The optional dots would seem to be irrelevant. You seem to be asking that all email sent to your address, but not intended for you, to be bounced. An email address can only be validated (as in "Is this an email address?") by trying to send mail to it. Assuming the mail is deliverable, there is literally no way for the sender or any mail server involved to know whether the address on the message has anything to do with any person who has access to the contents of that mailbox.

The only possible way that I know of to provide feedback is to send a reply to the sending address. Perhaps you're asking for an addition to the email system so that a recipient can "click a button" to generate at the protocol level a response from your mail server like "errNum% - Wrong recipient. Undeliverable as addressed."?


No, I want all mail that doesn’t use the email address I chose, which is “fred.flintstone@gmail” to be blocked as it would be on any other mail platform. I want gmail to act like any other mail provider, no dot innovation because I don’t want it. I’ve had this address since 2005. That’s a long time to learn about the benefits and costs.

Rule: for any email address variant that is not what the user selected, reply with “550 no such user here”.

Instant reduction in both spam and mistyped emails. Instant feedback to sender.


also, consider the reduction in wrongly sent emails whereby user1 has

fred.flintstone@gmail

and user2 has

fredflintstone@gmail

forgetting a dot is far more likely than someone missing an entire word out of an email address.

The dot policy forces email addresses to be more unique across multiple users and thus would reduce emails being received by the wrong person.


If they forgot a dot and received a "no such mailbox", they'd check and fix it.

Some data, sans opinion: I checked my trash this morning after clearing it out. Total messages in trash: 47. Trashed messages linked to the "fredflintstone" variant: 40, all of them spam. The other 7 are all real messages I've just deleted after reading, none of them are spam.


> If they forgot a dot and received a "no such mailbox", they'd check and fix it.

why would they? do you think another person would not register fredflintstone@gmail and another user could register fred.flint.stone and another user fred.flints.tone

then you have lots of people using email addresses that are the same if the end user excludes the easily forgettable punctuation marks.

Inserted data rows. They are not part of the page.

-- ==== Sys2Proof/Machine/Lehr.lean ====
section
/-!
DEFINITION. The lehr cipher farm (R171-R187, R192-R200): job checks, placement and striping, blocks on cells, spot checks and
verify mode, tests, fencing, reruns, and what a job computes.
-/

namespace Sys2Proof.Machine

/-! ## Job descriptors (R178) -/

def LehrJob.w (j : LehrJob) (i : Nat) : Nat := leWord j.desc i
def LehrJob.mode (j : LehrJob) : Nat := bits (j.w 0) 0 4
def LehrJob.dir (j : LehrJob) : Nat := bits (j.w 0) 4 1
def LehrJob.asksVerify (j : LehrJob) : Bool := bitAt (j.w 0) 5
def LehrJob.sectorSize (j : LehrJob) : Nat := if bitAt (j.w 0) 6 then 4096 else 512
def LehrJob.tagLen (j : LehrJob) : Nat := bits (j.w 0) 8 5
def LehrJob.maxCl (j : LehrJob) : Nat := bits (j.w 0) 16 5
def LehrJob.slot (j : LehrJob) : Nat := bits (j.w 1) 0 20
def LehrJob.gen (j : LehrJob) : Nat := bits (j.w 2) 0 16
def LehrJob.aadLen (j : LehrJob) : Nat := bits (j.w 2) 16 16
def LehrJob.dataLen (j : LehrJob) : Nat := bits (j.w 3) 0 24
def LehrJob.iv (j : LehrJob) : List Byte := cut j.desc 16 16

namespace Mode
def cbc : Nat := 0
def ctr : Nat := 1
def cfb : Nat := 2
def ofb : Nat := 3
def gcm : Nat := 4
def cmac : Nat := 5
def xts : Nat := 6
end Mode

/-- Length of the input and output streams of a descriptor (R177). -/
def LehrJob.inLen (j : LehrJob) : Nat :=
  j.aadLen + j.dataLen + (if j.dir = 1 ∧ (j.mode = Mode.gcm ∨ j.mode = Mode.cmac) then j.tagLen else 0)
def LehrJob.outLen (j : LehrJob) : Nat :=
  if j.mode = Mode.cmac then (if j.dir = 0 then j.tagLen else 0)
  else j.aadLen + j.dataLen + (if j.dir = 0 ∧ j.mode = Mode.gcm then j.tagLen else 0)

/-- A reserved field is non-zero, a field is outside R176 or R178, or the stream lengths disagree (R179). -/
def LehrJob.malformed (j : LehrJob) : Bool :=
  let m := j.mode
  j.badStream || bitAt (j.w 0) 7 || bits (j.w 0) 13 3 != 0 || bits (j.w 0) 21 11 != 0 || decide (6 < m) || decide (16 < j.maxCl)
    || bits (j.w 1) 20 12 != 0 || bits (j.w 3) 24 8 != 0
    || (m != Mode.xts && bitAt (j.w 0) 6) || (m != Mode.gcm && j.aadLen != 0)
    || (if m = Mode.gcm then decide (j.tagLen < 12) || decide (16 < j.tagLen)
        else if m = Mode.cmac then decide (j.tagLen < 4) || decide (16 < j.tagLen) else j.tagLen != 0)
    || (m == Mode.cbc && j.dataLen % 16 != 0)
    || (m == Mode.xts && (j.dataLen == 0 || j.dataLen % j.sectorSize != 0))
    || (m == Mode.gcm && (j.iv.drop 12).any (· != 0)) || (m == Mode.cmac && j.iv.any (· != 0))

/-- A chained job (R176). -/
def LehrJob.chained (j : LehrJob) : Bool :=
  j.mode == Mode.ofb || j.mode == Mode.cmac || ((j.mode == Mode.cbc || j.mode == Mode.cfb) && j.dir == 0)

/-- The blocks that cells compute, with the extra blocks of R176. -/
def LehrJob.blocks (j : LehrJob) : Nat :=
  let n := (j.dataLen + 15) / 16
  if j.mode = Mode.gcm then n + 1
  else if j.mode = Mode.cmac then max 1 n
  else if j.mode = Mode.xts then n + j.dataLen / j.sectorSize
  else n

/-! ## What a job computes (R176, R177, R180) -/

/-- XOR of a base nonce with 12 bytes of salt, or the 4-byte salt in front of it (R207, R211). -/
def LehrJob.nonce (j : LehrJob) (key : List Byte) : List Byte :=
  if j.salt = 1 then Aes.xor (cut j.iv 0 12) (cut key 32 12)
  else if j.salt = 2 then cut key 32 4 ++ cut j.iv 4 8
  else cut j.iv 0 12

/-- The code and the output stream of a job with key material `key`. -/
def LehrJob.result (j : LehrJob) (key : List Byte) : Nat × List Byte :=
  let k := cut key 0 (if j.wide then 32 else 16)
  let aad := cut j.input 0 j.aadLen
  let data := cut j.input j.aadLen j.dataLen
  let tag := cut j.input (j.aadLen + j.dataLen) j.tagLen
  let m := j.mode
  if m = Mode.gcm then
    let iv := j.nonce key
    if j.dir = 0 then
      let ct := Aes.gcmCrypt k iv data
      (Code.ok, aad ++ ct ++ (Aes.gcmTag k iv aad ct).take j.tagLen)
    else if tag = (Aes.gcmTag k iv aad data).take j.tagLen then (Code.ok, aad ++ Aes.gcmCrypt k iv data)
    else (Code.auth, aad ++ List.replicate j.dataLen 0)
  else if m = Mode.cmac then
    let full := (Aes.cmac k data).take j.tagLen
    if j.dir = 0 then (Code.ok, full) else if tag = full then (Code.ok, []) else (Code.auth, [])
  else if m = Mode.cbc then
    (Code.ok, if j.dir = 0 then Aes.cbcEncrypt k j.iv (Aes.blocks data) else Aes.cbcDecrypt k j.iv (Aes.blocks data))
  else if m = Mode.ctr then (Code.ok, Aes.ctrStream k j.iv 16 data)
  else if m = Mode.cfb then
    (Code.ok, if j.dir = 0 then Aes.cfbEncrypt k j.iv (Aes.blocks data) else Aes.cfbDecrypt k j.iv (Aes.blocks data))
  else if m = Mode.ofb then (Code.ok, Aes.ofbStream k j.iv (Aes.blocks data))
  else
    let k2 := if j.wide then cut key 64 32 else cut key 16 16
    (Code.ok, Aes.xts (j.dir == 1) k k2 (ofLe j.iv) j.sectorSize data)
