/-- The oldest returned job of a lane. -/
def Dev.doneOf (d : Dev) (lane : Nat) : Option (Nat × Nat × List Byte) :=
  d.sxp.done.find? (fun e => match d.sxpJob e.1 with
    | some j => j.sa % 32 == lane
    | none => false)

/-- SXP_POSTCHECK: the oldest job the lehr has returned for lane `lane`. -/
def Dev.postcheck (d : Dev) (lane : Nat) : Option RecordEnd × Dev :=
  match d.doneOf lane with
  | none => (none, d)
  | some (tag, code, out) =>
    match d.sxpJob tag with
    | none => (none, d)
    | some j =>
      let x := d.sxp
      let d1 := d.setSxp { x with done := x.done.erase (tag, code, out), jobs := Sparse.set (blank none) x.jobs tag none }
      let w := d1.saWords j.sa
      let d2 := (if d1.saBad j.sa then d1 else d1.saSet j.sa (Sa.setInflight w (Sa.inflight w - 1))).noteSa j.sa
      let live := match j.src with
        | .packet h gen _ => d.handleGood h gen
        | .record .. => true
      if !live then (none, d2.staleHandle) else (d2.sxpFinal j code out).getD (none, d)

/-! ## The operation port (R208) -/

/-- Fields of an SA image that must be zero. -/
def saReserved (w : List Nat) : Bool :=
  bits (nth w 0) 29 3 != 0 || bits (nth w 1) 20 12 != 0 || bits (nth w 2) 16 16 != 0 || bits (nth w 3) 13 3 != 0
    || bits (nth w 3) 24 8 != 0 || bits (nth w 7) 18 14 != 0 || bits (nth w 8) 21 11 != 0 || bits (nth w 13) 18 14 != 0
    || bits (nth w 16) 4 4 != 0 || bits (nth w 16) 23 9 != 0 || ((w.drop 23).take 8).any (· != 0) || bits (nth w 31) 0 30 != 0

/-- A malformed SA image (R206, R208). -/
def saMalformed (w : List Nat) : Bool :=
  let p := Sa.proto w
  let useMap := Sa.strict w && decide (0 < Sa.window w)
  saReserved w || p == 3 || (p == 2 && (!Sa.ext w || !Sa.conf w)) || (p == 1 && !Sa.conf w) || decide (4096 < Sa.window w)
    || (p == 1 && Sa.replayEn w && !Sa.strict w) || (!Sa.ext w && decide (2 ^ 32 ≤ Sa.hard w))
    || decide (Sa.hard w < Sa.soft w) || (Sa.udp w && !Sa.tunnel w)
    || (Sa.dir w == 0 && p != 2 && Sa.seq w == 0) || (useMap && bits (nth w 13) 0 32 ≥ 262144)

/-- WRITE (R208, R220).  VALID, INFLIGHT, the requester's rights and the image are checked in this order (log entry 67); the slot of
the SA's replay bitmap is zeroed (R214). -/
def Dev.saWrite (d : Dev) (welbor : Bool) (s : Nat) (w : List Nat) : Nat × Dev :=
  let old := d.saWords s
  let code := firstFailure [(!d.saValid s, Code.access), (Sa.inflight old == 0, Code.resource),
    (welbor || Sa.mgr w, Code.access), (!saMalformed w, Code.malformed)]
  if code ≠ Code.ok then (code, d.noteSa s)
  else
    let zero := (List.range 7).foldl (fun (w : List Nat) i => w.set (16 + i) 0) w
    let d0 := d.noteSa s
    let d1 := if Sa.mapped w then d0.gwrite (d0.bitmapAddr w) (List.replicate 512 0) else d0
    let d2 := (d1.saSet s (Sa.sealed zero)).renewLines (d1.saAddr s) 128
    (Code.ok, d2.setSxp { d2.sxp with rolling := d2.sxp.rolling.filter (· != s) })

/-- DISABLE. -/
def Dev.saDisable (d : Dev) (s : Nat) : Dev :=
  let w := d.saWords s
  if d.saBad s then d.noteSa s else d.saSet s (Sa.sealed (w.set 31 (setBits (nth w 31) 31 1 0)))

/-- ROLL. -/
def Dev.saRoll (d : Dev) (welbor : Bool) (s : Nat) : Nat × Dev :=
  let code := firstFailure [(welbor || Sa.mgr (d.saWords s), Code.access), (d.mayRoll s, Code.malformed)]
  (code, if code = Code.ok then d.rollSa s else d.noteSa s)

/-- READ: the words of an SA; one that cannot be read shows VALID = 0 (R220). -/
def Dev.saRead (d : Dev) (s : Nat) : List Nat :=
  let w := d.saWords s
  if d.saBad s then w.set 31 (setBits (nth w 31) 31 1 0) else w

end Sys2Proof.Machine
end

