/-- A session fails; with `keep`, its RST waits for its H2CTermReq. -/
def Dev.failSessionAs (d : Dev) (s : Nat) (keep : Bool) (code detail : Nat) : Dev :=
  if d.sesState s = Ses.closed ∨ d.sesState s = Ses.failed then d
  else
    let d1 := (d.dropSession s keep (fun d => d.entryFate code detail)).setSesState s Ses.failed
    let d2 := d1.sesSet s 24 (setBits (setBits (d1.sesWord s 24) 8 8 code) 16 8 detail)
    (d2.count Page.sto Reg.STO_SES_FAIL_CNT).pulse 323

/-- A session fails (R242). -/
def Dev.failSession (d : Dev) (s code detail : Nat) : Dev := d.failSessionAs s false code detail

/-- The H2CTermReq of a failed TLS session goes out as its last bytes, then the RST; SXP may have discarded its record. -/
def Dev.lastWords (d : Dev) (s : Nat) (bs : Option (List Byte)) : Dev :=
  let v := d.ses s
  if !v.term then d
  else
    let d1 := match bs with
      | some b => match d.sendSegment s (d.sndNxt s) (tcpAck + tcpPsh) b with
        | some d1 => d1.sesSet s 27 ((d.sndNxt s + b.length) % 2 ^ 32)
        | none => d
      | none => d
    (d1.sendRst s).setSes s { freeSlots := v.freeSlots, gens := v.gens }

/-- The target broke the protocol. -/
def Dev.protocolError (d : Dev) (s : Nat) : Dev := d.failSession s Code.remote 0x03

end Sys2Proof.Machine
end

Your anecdote about one person who keeps giving your email address out does not mean that Googles dot policy is bad.

I can't expand any further on what I've already said so I'm going to leave the discussion


Two things can be true at the same time:

1 only one person can own all variations

2 that person can choose to have all other variations except the selected one, blocked. Make it a checkbox. Done.